La transmutación de la merienda

Esta situación se aplica a cualquiera que meriende
pan bimbo con fiambre, o queso, o hielo picado.

Es decir.
Nosotros, y el 83% de la población del hemisferio norte.

Así que ahí estamos, apoyados en el banco de la cocina
con un plato de pan de molde de miga esponjosa,
y le damos bocados mecánicamente intentando masticar
esa masa blanca, que se hace bola por momentos.

Entonces nos distraemos un instante, para darnos cuenta
de que la tarde se presenta tan desierta
como un sueño en Siberia.

Un hermoso delirio a diecinueve grados bajo cero,
donde no pasa nada. Donde realmente, no vive nada.
Tragamos la bola, transformada por efecto de la lucidez
en una avalancha que desciende salvaje por la garganta,
arrasa la tráquea y estalla contra nuestro esófago.

Ahora tenemos un nido de nieve en las entrañas.
Y las malas noticias nunca llegan solas:
seguimos enteros, sin un rasguño.

Aquí, justo en este punto,
es donde las reacciones se dividen en dos grupos.
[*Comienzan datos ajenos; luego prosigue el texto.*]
/-- What `DEMOD`'s steps up to the low-pass leave (R209). -/
def demodMixed (s : State) : State :=
  demodLowPass (mixEffect (synthEffect (fapplyEffect 0 .XBUF .WBUF (demodHighPass
    (sanitEffect .XBUF s)))))

/-- What its steps from there to the symbols leave (R209). -/
def demodSymbols (d : State) : State :=
  phampEffect (integEffect (scale2Effect .QBUF (scale2Effect .IBUF (fapplyEffect 1 .QBUF .QBUF
    (fapplyEffect 1 .IBUF .IBUF d)))))

theorem demodEffect_eq_demodAscii (s : State) :
    demodEffect s = demodAscii (decodeEffect (demodSymbols (demodMixed s))) := demodEffect_eq s

theorem demodKeeps_fapply (sl : Fin 4) (x y : Buf) (d : State) : DemodKeeps d (fapplyEffect sl x y d) :=
  ⟨(fapplyEffect_spec sl x y d).1, rfl, rfl, rfl, rfl, rfl, rfl, rfl⟩

theorem demodKeeps_scale2 (b : Buf) (d : State) : DemodKeeps d (scale2Effect b d) :=
  ⟨(scale2Effect_spec b d).1, rfl, rfl, rfl, rfl, rfl, rfl, rfl⟩

/-- The stages up to the low-pass, by hand. -/
theorem handRun_demodMixed {s : State} (h : DemodReady s) :
    HandRun s [.run (.sanit 0), .cutHi Config.hpCut, .run (.fdesign 0 1), .run (.fapply 0 0 2),
      .run .synth, .run .mix, .cutHi s.params.rs, .run (.fdesign 1 0)] s.params.rs (demodMixed s) ∧
      HoldsTaps 1 (demodMixed s) := by
  have hhigh := ((handRun_sanit h).cutHi Config.hpCut).run h (.fdesign (slot := 0) (kind := 1) rfl rfl)
    (fun cnt => fdesign_handState_high cnt _)
    (fun _ hr => fdesignCheck_eq_none nofun hr hr.highPass)
    (demodKeeps_demodSteps (by simp [demodSteps]) _)
  have htaps : HoldsTaps 0 (demodHighPass (sanitEffect .XBUF s)) :=
    holdsTaps_storeDesign (by rw [(demodKeeps_sanit .XBUF s).params]; exact h.order.2)
  have hmix := ((hhigh.run h (.fapply (slot := 0) (src := 0) (dst := 2) rfl rfl rfl)
    (fun cnt => ignoresCutHi_fapply 0 .XBUF .WBUF _ cnt _)
    (fun cnt hr => (htaps.handState _ cnt).fapplyCheck hr.len) (demodKeeps_fapply ..)).run h .synth
    (fun cnt => ignoresCutHi_synth _ cnt _)
    (fun _ hr => synthCheck_eq_none hr.len hr.fs hr.rs hr.fc hr.testMode hr.track)
    (demodKeeps_demodSteps (by simp [demodSteps]) _)).run h .mix (fun cnt => ignoresCutHi_mix _ cnt _)
    (fun _ hr => (chkLen_eq_none_iff _).2 hr.len) (demodKeeps_demodSteps (by simp [demodSteps]) _)
  have hrs : s.params.rs = _ := congrArg Params.rs hmix.1.params.symm
  exact ⟨(hmix.cutHi s.params.rs).run h (.fdesign (slot := 1) (kind := 0) rfl rfl)
    (fun cnt => fdesign_handState_low hrs cnt) (fun _ hr => fdesignCheck_low hrs hr)
    (demodKeeps_demodSteps (by simp [demodSteps]) _),
    holdsTaps_storeDesign (by rw [hmix.1.params]; exact h.order.2)⟩

/-- The stages from there to the decisions, by hand. -/
theorem handRun_decode {s d : State} {stages : List Stage} {cut : Word} (h : HandRun s stages cut d)
    (hs : DemodReady s) (htaps : HoldsTaps 1 d) :
    HandRun s (stages ++ [.run (.fapply 1 5 5), .run (.fapply 1 6 6), .run (.scale2 5),
      .run (.scale2 6), .run .integ, .run .phamp, .run .decode]) cut
      (decodeEffect (demodSymbols d)) ∧ asciiCheck (decodeEffect (demodSymbols d)) = none := by
  have hscaled := (((h.run hs (.fapply (slot := 1) (src := 5) (dst := 5) rfl rfl rfl)
    (fun cnt => ignoresCutHi_fapply 1 .IBUF .IBUF _ cnt _)
    (fun cnt hr => (htaps.handState _ cnt).fapplyCheck hr.len) (demodKeeps_fapply ..)).run hs
    (.fapply (slot := 1) (src := 6) (dst := 6) rfl rfl rfl)
    (fun cnt => ignoresCutHi_fapply 1 .QBUF .QBUF _ cnt _)
    (fun cnt hr => ((htaps.fapply 1 .IBUF .IBUF).handState _ cnt).fapplyCheck hr.len)
    (demodKeeps_fapply ..)).run hs (.scale2 (buf := 5) rfl)
    (fun cnt => ignoresCutHi_scale2 .IBUF _ cnt _) (fun _ hr => (chkLen_eq_none_iff _).2 hr.len)
    (demodKeeps_scale2 ..)).run hs (.scale2 (buf := 6) rfl)
    (fun cnt => ignoresCutHi_scale2 .QBUF _ cnt _) (fun _ hr => (chkLen_eq_none_iff _).2 hr.len)
    (demodKeeps_scale2 ..)
  have hlen := (demodReady_of_params hs (cut := s.params.cutHi) hscaled.1.params hscaled.1.maxLen).len
  have hcounts := chkSymbols_integEffect hlen
  have hdecode := ((hscaled.run hs .integ (fun cnt => ignoresCutHi_integ _ cnt _)
    (fun _ hr => integCheck_eq_none hr.len hr.fs hr.rs (chkSlot_of_demodReady hr))
    (demodKeeps_demodSteps (by simp [demodSteps]) _)).run hs .phamp
    (fun cnt => ignoresCutHi_phamp _ cnt _)
    (fun cnt _ => (chkSymbols_handState _ cnt _).trans hcounts)
    (demodKeeps_demodSteps (by simp [demodSteps]) _)).run hs .decode
    (fun cnt => ignoresCutHi_decode _ cnt _)
    (fun cnt _ => (chkSymbols_handState _ cnt _).trans (chkSymbols_phampEffect hcounts))
    (demodKeeps_demodSteps (by simp [demodSteps]) _)
  simp only [List.append_assoc, List.cons_append, List.nil_append] at hdecode
  exact ⟨hdecode, asciiCheck_decodeEffect (chkSymbols_phampEffect hcounts)⟩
Por un lado, están los que se largan cuando la cosa
se pone fea, y apuran un vaso de agua para eliminar
esa sensación de pesadez en el estómago.

Tal vez con éxito.

Por otro, estamos los que sentimos el vértigo y lo abrazamos.
Ya sabes. Los que seguimos caminando hacia la ventisca.

Los que vomitamos si es necesario.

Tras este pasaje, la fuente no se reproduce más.